If you are avoiding FODMAPs, incidentally, you should also avoid wholebean soymilks, because of the aforementioned galactans. But coconut milk seems to be fine, though a bit high in cholesterol. Incidentally, I hadn’t realised that Copha was coconut oil too (I always rather suspected it was made of candle wax, actually.
We went into a cheery digression regarding the wonderful world of glucose matching, which is apparently not scientifically proven, though there is good anecdotal evidence for it. This is essentially about balancing glucose and fructose, because generally, if the sucrose to fructose ratio in something is at least 1:1, it’s going to be OK for someone with fructose intolerance. The basic sugars one buys at the supermarket are sucrose, which is 1:1 glucose to fructose, so obviously adding any fructose to a dish containing table sugar will push it over the edge – but if you have pure glucose syrup, you can use this to bring a fruity dish back to a point where it is fructose friendly.
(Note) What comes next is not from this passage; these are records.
-- ==== Sys2Proof/Machine/FacetKey.lean ====
section
/-! DEFINITION. Machine/FacetKey.lean: LDK, KSET, KVAR and KCOMMIT, and the key store's answers to a load (02 R34 to R39,
04 R90 to R93). -/

namespace Sys2Proof.Machine

open Sys2Proof

/-- A failed LDK leaves K empty and writes its status into the destination (02 R36). Emptied so, K counts as written (03 R73), while
the derivation buffer, H and the accumulator stay (log entry 211). -/
def ldkFails (s : State) (p d : Nat) (st : Nat) : State :=
  let s := s.modFacet p (fun f => { f with ldk := none, ldkFail := some st, k := none, kTouched := true })
  setG (showK s p) p ⟨d % 32, Nat.mod_lt _ (by decide)⟩ (BitVec.ofNat 64 st)

/-- A successful LDK: K takes the key, locked to the use code and the entry class (02 R35, R36). -/
def ldkLoads (s : State) (p d : Nat) (r : KeyRec) (use : Nat) : State :=
  let s := s.modFacet p (fun f => { f with ldk := none })
  let s := setK s p (some ⟨r.material, r.alg, use, (s.facet p).cls, r.handle⟩)
  setG s p ⟨d % 32, Nat.mod_lt _ (by decide)⟩ (BitVec.ofNat 64 sOk)

/-- The acceptance time of a facet's work, which decides 02 Table 02.5 checks 4 and 5 (05 R137). -/
def workAcc (s : State) (p : Nat) : Nat :=
  match (s.facet p).work with
  | .cmd ctx aseq => match jrFind s ctx aseq with
    | some (_, r) => r.sec * 1000000000 + r.ns
    | none => s.now
  | _ => s.now

/-- Check a load whose record stands in the cache or a pipeline, and deliver it (02 Table 02.5, R37; 04 R91, R92). -/
def ldkDeliver (s : State) (p : Nat) (l : LdkReq) : State :=
  let c := keyCheck s (s.facet p).owner (inner s p) (workAcc s p) l.handle l.use
  let i := kidx s (s.facet p).owner l.handle
  if c.1 ≠ sOk then ldkFails s p l.dest c.1
  else if mustWait s (.ldk p) i then loadWait s (.ldk p) i
  else if c.2.leaseSpent then loadWait (leaseRaise s i) (.ldk p) i
  else ldkLoads (useOne s i) p l.dest c.2 l.use

/-- LDK: check 1 at once; a cached record is delivered at once, another waits for its fill (02 R36, 03 R68, 04 R90, R91). A miss empties
K at issue, and K keeps its key through a cached key's wait for a lease (log entry 212). -/
def execLdk (h : Slot) (d s1 : GR) (use : BitVec 8) (s : State) : Host.Outcome State Fault Refusal :=
  .next (if !(s.facet h.p).squash && (s.facet h.p).ldk.isSome then s
    else issue h s [d.val, s1.val] (fun s =>
      let p := h.p.val
      let u := use.toNat
      let hd := (getG s p s1).toNat % 4294967296
      let s := s.incWrap F.FCT_LDK p
      let f := s.facet p
      let uses := match f.entry with
        | some e => e.uses
        | none => 0
      let l : LdkReq := ⟨d.val, hd, u⟩
      if !(useInK u) || !(classOk u f.cls) || !(uses.testBit u) then ldkFails s p d.val sKeyUse
      else if cached s (kidx s f.owner hd) then
        ldkDeliver (cacheTake (s.modFacet p (fun f => { f with ldk := some l })) (kidx s f.owner hd) false) p l
      else
        let s := s.incWrap F.FCT_LDK_MISS p
        let s := s.modFacet p (fun f => { f with ldk := some l, k := none, kTouched := true })
        let i := kidx s f.owner hd
        let fills := if s.ks.fills.any (fun x => x.index == i) then
            s.ks.fills.map (fun x => if x.index = i then { x with facets := x.facets ++ [p] } else x)
          else s.ks.fills ++ [⟨i, [p]⟩]
        showK (setKs s { s.ks with fills := fills }) p))

/-- Deliver a filled record to the facets whose load waits on it, in arrival order (04 R91). -/
def fillDeliver (s : State) (i : Nat) (ps : List Nat) : State :=
  ps.foldl (fun s p => match (s.facet p).ldk with
    | some l => if kidx s (s.facet p).owner l.handle = i then ldkDeliver s p l else s
    | none => s) s

/-- UNSEAL_FILL_COMPLETE: the pipeline checks the record and delivers it; a record of an owner whose page key has not been
derived waits for its group (04 R83, R90; 05 R111). `readOk` is false where the record was read other than it stands. -/
def execUnsealFillComplete (space : Fin 17) (index : Fin 33554432) (readOk : Bool) (s : State) : Host.Outcome State Fault Refusal :=
  .next (let i := space.val * 33554432 + index.val
    match s.ks.fills.find? (fun x => x.index == i) with
    | none => s
    | some x =>
      if (s.leaf (pageOf i)).owner ≠ 0xFFFF ∧ !(s.leaf (pageOf i)).lost ∧ !(s.leaf (pageOf i)).gfail ∧
          (pageKey s (pageOf i)).isNone then s
      else
        let s := setKs s { s.ks with fills := s.ks.fills.filter (fun y => y.index != i) }
        fillDeliver (if readOk && recordSound s i then cacheTake s i false else recordBad s i) i x.facets)

/-- Serve the loads that wait on a record, in arrival order, while it has granted uses (04 R91, R92). A command, an array's operation or a call of
FF1 takes its use when it runs again, and those behind it wait for that. -/
def leaseServe (fuel : Nat) (s : State) (i : Nat) : State :=
  match fuel with
  | 0 => s
  | n + 1 =>
    match s.ks.leaseWait.find? (fun e => e.2 == i) with
    | some (.ldk p, _) =>
      let t := setKs s { s.ks with leaseWait := s.ks.leaseWait.erase (.ldk p, i) }
      match (s.facet p).ldk with
      | none => leaseServe n t i
      | some l =>
        let c := keyCheck s (s.facet p).owner (inner s p) (workAcc s p) l.handle l.use
        if c.1 ≠ sOk then leaseServe n (ldkFails t p l.dest c.1) i
        else if c.2.leaseSpent then leaseRaise s i
        else leaseServe n (ldkLoads (useOne t i) p l.dest c.2 l.use) i
    | _ => s

/-- LEASE_MARK_COMMIT: the mark of a raised lease commits in MRAM, and the waiting loads consume their uses. A set with no
free entry holds the advance back (04 R92, R93), and so does a fence (13 R345). With no mark outstanding it serves the loads that waited behind
a command. -/
def execLeaseMarkCommit (space : Fin 17) (hd : Word) (s : State) : Host.Outcome State Fault Refusal :=
  .next (let i := space.val * 33554432 + hIdx hd.toNat
    let wait := s.ks.advance.contains i && (markFull s i || s.fenced (s.krec i).owner)
    if wait then markShow s
    else
      let s := if s.ks.advance.contains i then markWrite s i else s
      markShow (leaseServe (s.ks.leaseWait.length + 1) s i))

/-! ## KSET, KVAR, KCOMMIT -/

/-- The key that the derivation buffer holds for an algorithm: the first lens result stands in bits [127:0] and the second in
bits [255:128] (08 R226 for two-key TDES; log entry 22 for the others). K3 of a three-key TDES key has no stated place. -/
def derivKey (d : W256) (alg : Nat) : Bytes :=
  let lo := beBytes 16 (d.toNat % 2 ^ 128)
  let hi := beBytes 16 (d.toNat / 2 ^ 128)
  match alg with
  | 4 => lo.drop 8 ++ hi.drop 8
  | 5 => lo.drop 8 ++ hi.drop 8 ++ beBytes 8 (Config.derivThird d).toNat
  | a => (lo ++ hi).take (algKeyLen a)

/-- A key in the layout of the derivation buffer. -/
def derivOf (alg : Nat) (key : Bytes) : W256 :=
  if alg = 4 ∨ alg = 5 then BitVec.ofNat 256 (beNat (sliceBytes key 0 8) + beNat (sliceBytes key 8 8) * 2 ^ 128)
  else BitVec.ofNat 256 (beNat (sliceBytes key 0 16) + beNat (sliceBytes key 16 16) * 2 ^ 128)

/-- The algorithm a KSET code names, in the codes of 04 Table 04.2; none for a reserved one (03 Table 03.2). -/
def ksetAlg (a : Nat) : Option Nat :=
  match a with
  | 0 => some 1
  | 1 => some 2
  | 2 => some 3
  | 3 => some 6
  | 4 => some 4
  | 5 => some 5
  | _ => none

/-- Is the running entry vendor-signed (03 Table 03.7 bytes 8–9)? -/
def vendorEntry (f : Facet) : Bool := match f.entry with
  | some e => decide (e.signer < 32768)
  | none => false

/-- Does K's use code have any KSET and KVAR target? -/
def hasTargets (u : Nat) : Bool := !(useTargets u).isEmpty

/-- Issue KSET or KVAR: not while an LDK is pending (02 R38). -/
def issueKey (h : Slot) (s : State) (k : State → State) : State :=
  if !(s.facet h.p).squash && (s.facet h.p).ldk.isSome then s else issueLens h s [] k

/-- KSET (02 R39): a refused one ends the work with S_KEY_USE. -/
def execKset (h : Slot) (use : BitVec 8) (alg : BitVec 4) (s : State) : Host.Outcome State Fault Refusal :=
  .next (issueKey h s (fun s =>
    let p := h.p.val
    let f := s.facet p
    match ksetAlg alg.toNat with
    | none => badCode s p
    | some a => match f.k with
      | none => abandon s p 2 sKeyUse
      | some k =>
        let u := use.toNat
        if !((useTargets k.use).contains u) || !(classOk k.use f.cls) || ((u = 10 || u = 11 || u = 13) && !(vendorEntry f)) then
          abandon s p 2 sKeyUse
        else setK s p (some ⟨derivKey f.deriv a, a, u, f.cls, 0⟩)))

/-- KVAR: the derivation buffer takes K XOR the mask (02 Derivation buffer, R39). -/
def execKvar (h : Slot) (v : VR) (s : State) : Host.Outcome State Fault Refusal :=
  .next (issueKey h s (fun s =>
    let p := h.p.val
    let f := s.facet p
    match f.k with
    | none => abandon s p 2 sKeyUse
    | some k =>
      if !(hasTargets k.use) || !(classOk k.use f.cls) then abandon s p 2 sKeyUse
      else s.modFacet p (fun f => { f with deriv := derivOf k.alg k.key ^^^ getV s p v })))

/-- KCOMMIT: the key store writes a new record from the subject lane, for the work's owner, under the checks of 05 Table 05.8
(02 Subject lane, 04 R80, R86; log entry 23). -/
def execKcommit (h : Slot) (d : GR) (attr : Bytes) (s : State) : Host.Outcome State Fault Refusal :=
  .next (issueK h s [d.val] (fun k => afterLens h (fun s =>
    let p := h.p.val
    let f := s.facet p
    let a := attrOf attr
    let kept := (match f.subject with
      | some x => x.kept
      | none => [])
    let n := if a.alg = 7 then kept.length else algKeyLen a.alg
    let c := creationCheck s f.owner a
    let fail := fun (st : Nat) => setG s p d (BitVec.ofNat 64 st)
    if k.use ≠ 4 ∨ !(classOk 4 f.cls) then badUse s p
    else if c ≠ sOk then fail c
    else if isExtAlg a.alg ∨ kept.length < n ∨ n = 0 ∨ 32 < n then fail sMalformed
    else match createRec s (newKeyOf f.owner a 3 (kept.take n) none) with
      | none => fail sQuota
      | some (_, s) => setG (s.modFacet p (fun f => { f with subject := none })) p d (BitVec.ofNat 64 sOk))))

end Sys2Proof.Machine
end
Of course, at this point, it will be very sweet and not recommended by any sensibly nutritionist, but it’s useful knowledge to have in theory, I think.
All in all, a fascinating and useful conversation to have. Lots of information, lots of science, and lots of love of food. If you are in the market for a dietician, especially one who is knowledgeable about food sensitivities, I would definitely recommend the Shepherd Works group.